-- ==== Sys2Proof/Syntax.lean ====
section
/-! DEFINITION. The commands of the block: one constructor per row of spec/opcode_table.json (30_encoding.md R72,
R73). No command has an operand field: every operand is in a fixed register (R72, R76). -/

namespace Sys2Proof

/-- The eight rows of the command map (R72): six operations and the two reserved codes of R73. -/
inductive Instr where
  /-- `000`: encode `VI` at `BUF[OFF...]` (R84). -/
  | encvi
  /-- `001`: encode `VL` at `BUF[OFF...]` (R88). -/
  | encvl
  /-- `010`: decode a VarInt from `BUF[OFF...]` into `VI` (R98). -/
  | decvi
  /-- `011`: decode a VarLong from `BUF[OFF...]` into `VL` (R102). -/
  | decvl
  /-- `100`: pack `PX`, `PY`, `PZ` into `PW` (R116). -/
  | posenc
  /-- `110`: unpack `PW` into `PX`, `PY`, `PZ` (R124). -/
  | posdec
  /-- `101`: reserved, raises IllegalCommand (R73). -/
  | reserved5
  /-- `111`: reserved, raises IllegalCommand (R73). -/
  | reserved7
  deriving DecidableEq, Repr

end Sys2Proof
end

● **Task statement**
Each line in the data where the string "from" occurs should be identified and copied.

● **Written response**
  /-- `010`: decode a VarInt from `BUF[OFF...]` into `VI` (R98). -/
  /-- `011`: decode a VarLong from `BUF[OFF...]` into `VL` (R102). -/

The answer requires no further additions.